Upon eliminating the pressure in Equations (12) and (13), we obtain the subsequent partial differential equation:

$$\begin{array}{c}\hfill E^2\left(E^4-{\xi }^2{E}^2+{\xi }^2{\alpha }^2\right)\psi =0,\end{array}$$

(14)

where the roots of Equation (14) are $k_i^2={\displaystyle \frac{{\xi }^2\pm \xi \sqrt{{\xi }^2-4{\alpha }^2}}{2}},i=1,2$. Furthermore, the modified Stokes equation for a non-polar fluid is expressed by (14) as $\xi \to \infty$ and $\alpha \to 0$ (absence of porous media).

Calculating the couple stress component involves the following:

$$\begin{array}{ccc}\hfill m_{r\varphi }& =& {\displaystyle \frac{4}{{\xi }^2}}{\displaystyle \frac{\partial {\omega }_{\varphi }}{\partial r}}-{\displaystyle \frac{4}{{\xi }^{\prime 2}}}{\displaystyle \frac{{\omega }_{\varphi }}{r}},\hfill \end{array}$$

(15)

The esteemed differential Equation (14) and the velocity field functions from (7) and vorticity (8) are expressed as follows:

$$\psi (r,\theta )=\sum _{n=2}^{\infty }\left[A_n{r}^{-n+1}+B_n{r}^{\frac{1}{2}}{K}_{n-\frac{1}{2}}\left(k_{1}r\right)+C_n{r}^{\frac{1}{2}}{K}_{n-\frac{1}{2}}\left(k_{2}r\right)\right]G_n\left(\zeta \right),$$

(16)

$$\begin{array}{cc}\hfill q_r(r,\theta )=& -\sum _{n=2}^{\infty }\left[A_n{r}^{-n-1}+B_n{r}^{\frac{-3}{2}}{K}_{n-\frac{1}{2}}\left(k_{1}r\right)+C_n{r}^{\frac{-3}{2}}{K}_{n-\frac{1}{2}}\left(k_{2}r\right)\right]P_{n-1}\left(\zeta \right),\hfill \end{array}$$

(17)

$$\begin{array}{cc}\hfill q_{\theta }(r,\theta )=& \sum _{n=2}^{\infty }[(1-n)A_n{r}^{-n-1}+B_n{r}^{\frac{-3}{2}}(n{K}_{n-\frac{1}{2}}\left(k_{1}r\right)-k_{1}r{K}_{n+\frac{1}{2}}\left(k_{1}r\right))\hfill \\ \hfill & +C_n{r}^{\frac{-3}{2}}(n{K}_{n-\frac{1}{2}}\left(k_{2}r\right)-k_{2}r{K}_{n+\frac{1}{2}}\left(k_{2}r\right))]{\displaystyle \frac{G_n\left(\zeta \right)}{\sqrt{1-{\zeta }^2}}}.\hfill \end{array}$$

(18)

Based on Equation (8), the vorticity component is as follows:

$$\begin{array}{cc}\hfill {\omega }_{\varphi }(r,\theta )=& \sum _{n=2}^{\infty }{r}^{\frac{-1}{2}}\left[B_n{k}_1^2{K}_{n-\frac{1}{2}}\left(k_{1}r\right)+C_n{k}_2^2{K}_{n-\frac{1}{2}}\left(k_{2}r\right)\right]{\displaystyle \frac{G_n\left(\zeta \right)}{\sqrt{1-{\zeta }^2}}}.\hfill \end{array}$$

(19)

To compute an estimation examination of the flow of a pair stress fluid around an axisymmetric particle traversing an infinite porous medium in its direction of motion, we might employ the formula [2] for the drag force experienced by an incompressible fluid:

$$F_z=\mu {\alpha }^2\left(UV+4\pi \underset{r\to \infty }{lim}{\displaystyle \frac{r^3\psi }{{\rho }^2}}\right),$$

(20)

where V is the volume of the body.

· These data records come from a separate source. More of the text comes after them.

-- ==== Sys2Proof/Config.lean ====
section
/-! DEFINITION. What a part fixes (spec/00_scope.md R1 to R3), and the free values: constants with no
body, of which no proof can see the value. -/

namespace Sys2Proof

/-- The three parts of R1. -/
inductive Part where
  | dq1024
  | dq0512
  | dq0256
  deriving DecidableEq, Repr

/-- Leaves fitted (R1). -/
def Part.leaves : Part → Nat
  | .dq1024 => 34
  | .dq0512 => 17
  | .dq0256 => 9

/-- Active leaves (R1). -/
def Part.activeLeaves : Part → Nat
  | .dq1024 => 32
  | .dq0512 => 16
  | .dq0256 => 8

/-- Spare leaves (R1). -/
def Part.spares : Part → Nat
  | .dq1024 => 2
  | .dq0512 => 1
  | .dq0256 => 1

/-- Physical address width W (R1). -/
def Part.addrWidth : Part → Nat
  | .dq1024 => 40
  | .dq0512 => 39
  | .dq0256 => 38

/-- Regions of 16 MiB (R1). -/
def Part.regions : Part → Nat
  | .dq1024 => 65536
  | .dq0512 => 32768
  | .dq0256 => 16384

/-- The PART code of R3. -/
def Part.code : Part → Nat
  | .dq0256 => 0
  | .dq0512 => 1
  | .dq1024 => 2

namespace Config

/-- FREE VALUE (log 15): the zone power p of the model step of R456, in W, of zone 16 × leaf + zone, from the ACT,
REF and NRR counts since the last evaluation and the currents of the rails; the spec gives no coefficients. -/
opaque zonePower : Nat → Nat → Nat → Nat → List (BitVec 16) → Rat

/-- FREE VALUE (log 58): the model estimate that R456 starts from, by 16 × leaf + zone; the spec gives none. -/
opaque modelStart : Nat → Rat

/-- FREE VALUE (log 59): what R460 puts in place of a Hasp (0) or Strike (1) sensor where every sensor of the die has
failed; the spec gives nothing. -/
opaque dieTemp : Nat → Rat

/-- FREE VALUE (log 16): whether a temperature that is no multiple of 0.25 °C is rounded up into the
10-bit code of R477 to R479; the spec states the code only for the multiples. -/
opaque tempRoundsUp : Rat → Bool

/-- FREE VALUE (log 17): the model coefficient RTH of R456 where no calibration set is in force. -/
opaque defaultRth : Nat → Rat

/-- FREE VALUE (log 12): RTH in °C/W of the 16 bits stored in a calibration set; R469 gives no unit. -/
opaque rthOf : BitVec 16 → Rat

/-- FREE VALUE (log 12): TAU in µs of the 16 bits stored in a calibration set; R469 gives no unit. -/
opaque tauOf : BitVec 16 → Rat

/-- FREE VALUE (log 12): the deskew in UI that the 16 Gb/s starting values of a calibration set hold for receive lane l
of port p, by 16 × p + l (R245, R468); R469 gives them no layout. -/
opaque startDeskew : List Byte → Nat → Int

/-- FREE VALUE (log 12): the sampling phase of the 16 Gb/s starting values, by 16 × p + l (R245); R469 gives no layout. -/
opaque startPhase : List Byte → Nat → BitVec 6

/-- FREE VALUE (log 137): the entry key set of R255 on a lane; the spec gives it no content. -/
opaque entryKeySet : Nat → BitVec 256

/-- FREE VALUE (log 17): the model coefficient TAU of R456 where no calibration set is in force. -/
opaque defaultTau : Nat → Rat

/-- FREE VALUE (log 18): Luantovia's MIPI manufacturer ID of R486. -/
opaque mipiManufacturer : BitVec 15

/-- FREE VALUE (log 18): the low 12 bits of the module's serial number of R486. -/
opaque serialLow : BitVec 12

/-- FREE VALUE (log 18): the instance number in the provisional ID; the spec gives none. -/
opaque pidInstance : BitVec 4

/-- FREE VALUE (log 18): Luantovia's JEDEC manufacturer code of R490. -/
opaque jedecManufacturer : BitVec 11

/-- FREE VALUE (log 18): the Device Characteristics Register that GETDCR of R486 returns; the spec
gives none. -/
opaque i3cDcr : BitVec 8

/-- FREE VALUE (log 132): lines of output that the result buffer of a scan holds (R183, R200); the spec gives no size. -/
opaque scanBuffer : Nat

/-- FREE VALUE (log 19): a value the spec leaves undefined, one per number of the counter `free`. -/
opaque freeValue : Nat → BitVec 64

end Config
end Sys2Proof
end

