/-- The command path of a tumbler. -/
structure TDram where
  slot : Nat
  /-- Tumbler time in units of 1/480 ns. -/
  time : Nat
  /-- Slot of the last row command. -/
  rowCmd : Option Nat
  banks : Tab Bank
  slices : Tab SliceTim
  acts : List Nat
  /-- Last column command on the bus: slot, leaf, write. -/
  lastCol : Option (Nat × Nat × Bool)
  /-- First slot boundary at which the last write beat has ended, and its leaf. -/
  wrBeat : Option (Nat × Nat)
  okWr : Nat
  /-- TADJ in force (R77). -/
  tadj : Reg32
  deriving DecidableEq, Repr

/-- The queue and line store of a tumbler. -/
structure TQueue where
  queue : List Access
  slots : List Slot
  flight : List Flight
  asm : List Assembly
  /-- In the write phase of R80. -/
  writePhase : Bool
  deriving DecidableEq, Repr

/-- A throttle entry of R129. -/
structure Throttle where
  src : Src
  bank : Nat
  /-- Gap exponent. -/
  gap : Nat
  /-- Tumbler time of the source's last ACT in the bank. -/
  lastAct : Nat
  /-- Hammer window of the last alert that named the source there. -/
  alertWin : Nat
  deriving DecidableEq, Repr

/-- A corrected-word cache entry of R155. -/
structure CwcEntry where
  word : Nat
  count : Nat
  first : Nat
  watch : Option Nat
  deriving DecidableEq, Repr

/-- Steps of a bus rate change (R88). -/
inductive RateStep where
  | idle | quiescing | relocking
  deriving DecidableEq, Repr

/-- What a waking tumbler is to do. -/
inductive Wake where
  | no | light | quiet
  deriving DecidableEq, Repr

/-- Modes of a tumbler. -/
structure TMode where
  state : TState
  reenPend : Bool
  wake : Wake
  /-- The slices are in self-refresh (R133). -/
  self : Bool
  /-- Woken from Light for refresh (R87). -/
  refreshWake : Bool
  /-- Excess being paid (R116). -/
  paying : Bool
  /-- Stopped by a thermal emergency (R123). -/
  emergency : Bool
  rate : RateStep
  /-- The self-refresh was entered for the relock of a rate change (R119). -/
  relockSelf : Bool
  /-- Lines written so far by the initial sweep or re-initialisation (R151). -/
  sweepPtr : Nat
  /-- The initial sweep is a PRESERVE = 0 re-initialisation outside a pair, which writes live regions poisoned, and the
  regions whose clear point has fallen since its start (R381). -/
  reinitPoison : Bool
  cleared : List Nat
  /-- The tumbler has left the initial sweep at least once (R226). -/
  everOnline : Bool
  /-- The shutdown in progress is a fault shutdown (R410). -/
  faultShut : Bool
  /-- A refresh integrity fault has been recorded since the entry into latch-out (R381). -/
  refreshLost : Bool
  deriving DecidableEq, Repr

/-- A training sweep (R90 to R92). -/
structure Training where
  wasOnline : Bool
  /-- Current value of the swept delay. -/
  d : Nat
  abort : Bool
  /-- Per value tried, newest first: the value and the wires that passed. -/
  log : List (Nat × BitVec 336)
  deriving DecidableEq, Repr

/-- Leaf-swap progress of a tumbler beyond SWAP_STAT and SWAP_CFG (R162). -/
structure Swap where
  logical : Nat
  src : Nat
  dst : Nat
  /-- Lines copied. -/
  ptr : Nat
  /-- LEAF_SWAP_ABORT commands that wait for the target to be spare again (R164). -/
  aborts : List Cmd
  /-- Accesses that entered before the switch point or the abandonment. -/
  before : List Nat
  cmd : Option Cmd
  /-- The status owed to the command once its last tumbler is done, where some tumbler abandoned its swap. -/
  failed : Option (BitVec 16)
  deriving DecidableEq, Repr

/-- A tumbler. -/
structure Tumbler where
  dram : TDram
  q : TQueue
  mode : TMode
  sets : Tab RefSet
  /-- Hammer counts, bits [13:0], and tags, bits [15:14], by physical row (R124). -/
  hammer : Tab (BitVec 16)
  throttle : List Throttle
  cwc : List CwcEntry
  training : Option Training
  swap : Option Swap
  /-- Delay in force of each wire (R106, R468), by wire. -/
  wires : Tab (BitVec 6)
  /-- WR_DELAY and RD_PHASE in force, by leaf. -/
  levels : Tab (BitVec 12)
  /-- Leaves whose SRE carried the sensor-suspect flag (R120). -/
  sreSuspect : List Nat
  /-- Leaves whose slices took the last SRE. -/
  sre : List Nat
  /-- Timebase tick since which the tumbler is in a pause of R211, none outside one. -/
  pauseSince : Option Nat
  /-- The pause is the self-refresh of a thermal emergency, which R213 does not name. -/
  pauseHot : Bool
  /-- Ticks of pause in the current window. -/
  pause : Nat
  deriving DecidableEq, Repr

def Bank.init : Bank :=
  { openRow := none, actAt := 0, okAct := 0, okCol := 0, okPre := 0, lastCol := 0, closing := false, keep := false,
    opener := none, alert := none, last8 := [] }

def SliceTim.init : SliceTim := { okActS := 0, okRdW := 0, actL := [], colL := [], acts := [] }

def RefSet.init : RefSet := { debt := 0, ptr := 0, okRef := 0, due := 0, away := 0 }

def TDram.init : TDram :=
  { slot := 0, time := 0, rowCmd := none, banks := [], slices := [], acts := [], lastCol := none,
    wrBeat := none, okWr := 0, tadj := 0 }

def TQueue.init : TQueue := { queue := [], slots := [], flight := [], asm := [], writePhase := false }

def TMode.init : TMode :=
  { state := .offline, reenPend := false, wake := .no, self := false, refreshWake := false, paying := false, emergency := false,
    rate := .idle, relockSelf := false, sweepPtr := 0, reinitPoison := false, cleared := [], everOnline := false,
    faultShut := false, refreshLost := false }

/-- A tumbler after reset: offline (R98). -/
def Tumbler.init : Tumbler :=
  { dram := TDram.init, q := TQueue.init, mode := TMode.init, sets := [], hammer := [], throttle := [],
    cwc := [], training := none, swap := none, wires := [], levels := [], sreSuspect := [], sre := [],
    pauseSince := none, pauseHot := false, pause := 0 }

/-! ## Clears and sweeps -/

/-- A sweep of one region in one tumbler (R148, R149): next line, and how it goes on. -/
structure SweepT where
  region : Nat
  tum : Nat
  started : Bool
  ptr : Nat
  finished : Bool
  /-- Its clear point fell during a re-initialisation of the tumbler, which therefore does not finish it (R149). -/
  late : Bool
  /-- Tumbler time at its start, moved on by the periods that R149 leaves out of its pace. -/
  startTime : Nat
  /-- Accesses that entered before the clear point and hold the start back (R146). -/
  before : List Nat
  deriving DecidableEq, Repr

/-- A region clear on its way: its command, none where the partner asked for it (R333), and the MODE it names. -/
structure ClearCmd where
  cmd : Option Cmd
  /-- Regions held under R147, awaiting the partner under R333, or under re-initialisation (R152). -/
  held : List Nat
  /-- Regions whose clear point has passed and whose tumblers are still to be told (R146 step 3). -/
  passed : List Nat
  mode : Option (BitVec 2)
  /-- The partner refused one of them. -/
  refused : Bool
  deriving DecidableEq, Repr

/-- A re-initialisation of a group under R152. -/
structure Reinit where
  group : Nat
  /-- Its regions that are rewritten: all 64, or those that a boot restored as (0b00, 0b11). -/
  regions : List Nat
  before : List Nat
  /-- Begun by a boot: tumblers in latch-out count as having finished (R503). -/
  boot : Bool
  deriving DecidableEq, Repr

/-! ## Scans -/

/-- Where a scan stands (R194). -/
inductive ScanPhase where
  | running | ending | recorded
  deriving DecidableEq, Repr

/-- Progress of one engine: index of the next column line to look at, and whether it has finished. -/
structure EngProg where
  next : Nat
  done : Bool
  begun : Bool
  deriving DecidableEq, Repr

/-- A scan slot in use (R179). -/
structure Scan where
  phase : ScanPhase
  flow : BitVec 18
  tag : BitVec 16
  format : BitVec 8
  outputs : BitVec 8
  base : BitVec 40
  count : BitVec 32
  bitmapBase : BitVec 40
  indexBase : BitVec 40
  indexCap : BitVec 32
  record : BitVec 40
  tree : Word64
  terms : List Reg32
  consts : List Word64
  engines : Tab EngProg
  /-- Per 64-element word: elements evaluated, and elements selected. -/
  known : Tab Word64
  selected : Tab Word64
  /-- Selected indices in the order of R189, not yet written. -/
  idxQueue : List Nat
  idxWritten : Nat
  /-- Bitmap lines written, by line number. -/
  bitmapDone : List Nat
  total : Nat
  sum : Int
  min : Option (Int × Nat)
  max : Option (Int × Nat)
  status : BitVec 8
  corrected : Bool
  stale : Bool
  overflow : Bool
  poisonLines : Nat
  firstPoison : Option Nat
  noRecord : Bool
  aborts : List Cmd
  /-- Place in the order of acceptance (R183). -/
  order : Nat
  /-- Output writes, or the record write, that have not completed. -/
  outBusy : Nat
  deriving DecidableEq, Repr

/-- Scan engine states that the spec lets be set; Running and Waiting follow from the slots, Disabled from EN (R199, R200). -/
inductive EState where
  | up | shutting | latchOut
  deriving DecidableEq, Repr

/-- A scan engine. -/
structure Engine where
  state : EState
  reenPend : Bool
  deriving DecidableEq, Repr
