-- ==== Sys2Proof/Machine/Ecc.lean ====
section
/-! DEFINITION. The code word of R138 and its code (R139 to R141). -/

namespace Sys2Proof.Machine

open Sys2Proof

/-- Remainder of m(x) × x^14 by g(x) = 0x4377, for the 66 protected bits `b` (R139). -/
def bchRem (b : Nat) : Nat := crcGo 14 0x0377 b 66 0

/-- The poison syndrome (R141). -/
def poisonSyn : Nat := 0x1D2B

/-- A code word from its parts. -/
def mkWord (data epoch check : Nat) : CodeWord :=
  BitVec.ofNat 80 (data % 2 ^ 64 + epoch % 4 * 2 ^ 64 + check % 2 ^ 14 * 2 ^ 66)

/-- The encoder (R139). -/
def encodeWord (data epoch : Nat) : CodeWord :=
  mkWord data epoch (bchRem (data % 2 ^ 64 + epoch % 4 * 2 ^ 64))

/-- A poisoned word (R141). -/
def poisonWord (epoch : Nat) : CodeWord :=
  mkWord 0 epoch (bchRem (epoch % 4 * 2 ^ 64) ^^^ poisonSyn)

/-- Syndrome of a stored word (R139). -/
def syndrome (w : CodeWord) : Nat := bchRem (bits w.toNat 65 0) ^^^ bits w.toNat 79 66

/-- Syndrome of a single error at word bit `i`. -/
def synAt (i : Nat) : Nat := if i < 66 then bchRem (2 ^ i) else 2 ^ (i - 66)

/-- Classes of R140. -/
inductive WordClass where
  | clean | poisoned | single | double | uncorrectable
  deriving DecidableEq, Repr

/-- What the decoder concludes: class, DATA, EPOCH, and the corrected word. -/
structure Decoded where
  cls : WordClass
  data : Nat
  epoch : Nat
  word : CodeWord
  deriving DecidableEq, Repr

def dataOf (w : CodeWord) : Nat := bits w.toNat 63 0
def epochOf (w : CodeWord) : Nat := bits w.toNat 65 64

/-- The pair of positions whose errors give syndrome `s`, if any. -/
def twoBit (l : List (Nat × Nat)) (s : Nat) : Option (Nat × Nat) :=
  match l with
  | [] => none
  | (i, a) :: r =>
    match r.find? (fun e => a ^^^ e.2 == s) with
    | some e => some (i, e.1)
    | none => twoBit r s

/-- The decoder (R140). -/
def decodeWord (w : CodeWord) : Decoded :=
  let s := syndrome w
  if s = 0 then { cls := .clean, data := dataOf w, epoch := epochOf w, word := w }
  else if s = poisonSyn then { cls := .poisoned, data := 0, epoch := epochOf w, word := w }
  else
    let l := (List.range 80).map (fun i => (i, synAt i))
    match l.find? (fun e => e.2 == s) with
    | some e =>
      let c := w ^^^ BitVec.ofNat 80 (2 ^ e.1)
      { cls := .single, data := dataOf c, epoch := epochOf c, word := c }
    | none =>
      match twoBit l s with
      | some (i, j) =>
        let c := w ^^^ BitVec.ofNat 80 (2 ^ i) ^^^ BitVec.ofNat 80 (2 ^ j)
        { cls := .double, data := dataOf c, epoch := epochOf c, word := c }
      | none => { cls := .uncorrectable, data := 0, epoch := 0, word := w }

end Sys2Proof.Machine
end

As a result, we get the following direct formula by substituting expression (16) into the drag formula (20):

$$F_z=\mu {\alpha }^2\left(UV+2\pi A_2\right).$$

(21)

4. How Two Solid Spheres Interact with One Another via a Porous Medium

This study examines the flow of an incompressible pair stress fluid in a steady state as it traverses between two translating collinear rigid spheres. Two solid spherical objects with radii $a_j$ (where $j=1,2$) and uniform velocities $U_j$ (where $j=1,2$) translate along a shared axis connecting their centers, therefore generating fluid movement. As illustrated in Figure 1, the two spherical objects are positioned externally to each other. The fluid is presumed to be stationary at a considerable distance from the two spheres. Two spherical coordinate systems, $(r_1,{\theta }_1,\varphi )$ and $(r_2,{\theta }_2,\varphi )$, originating from the centers of spheres $a_1$ and $a_2$, respectively, are analyzed for convenience. The axisymmetric bounds indicate that the angle $\varphi$ does not influence any of the flow field functions. Moreover, the subsequent relations connect the two coordinate systems $(r_1,{\theta }_1)$ and $(r_2,{\theta }_2)$.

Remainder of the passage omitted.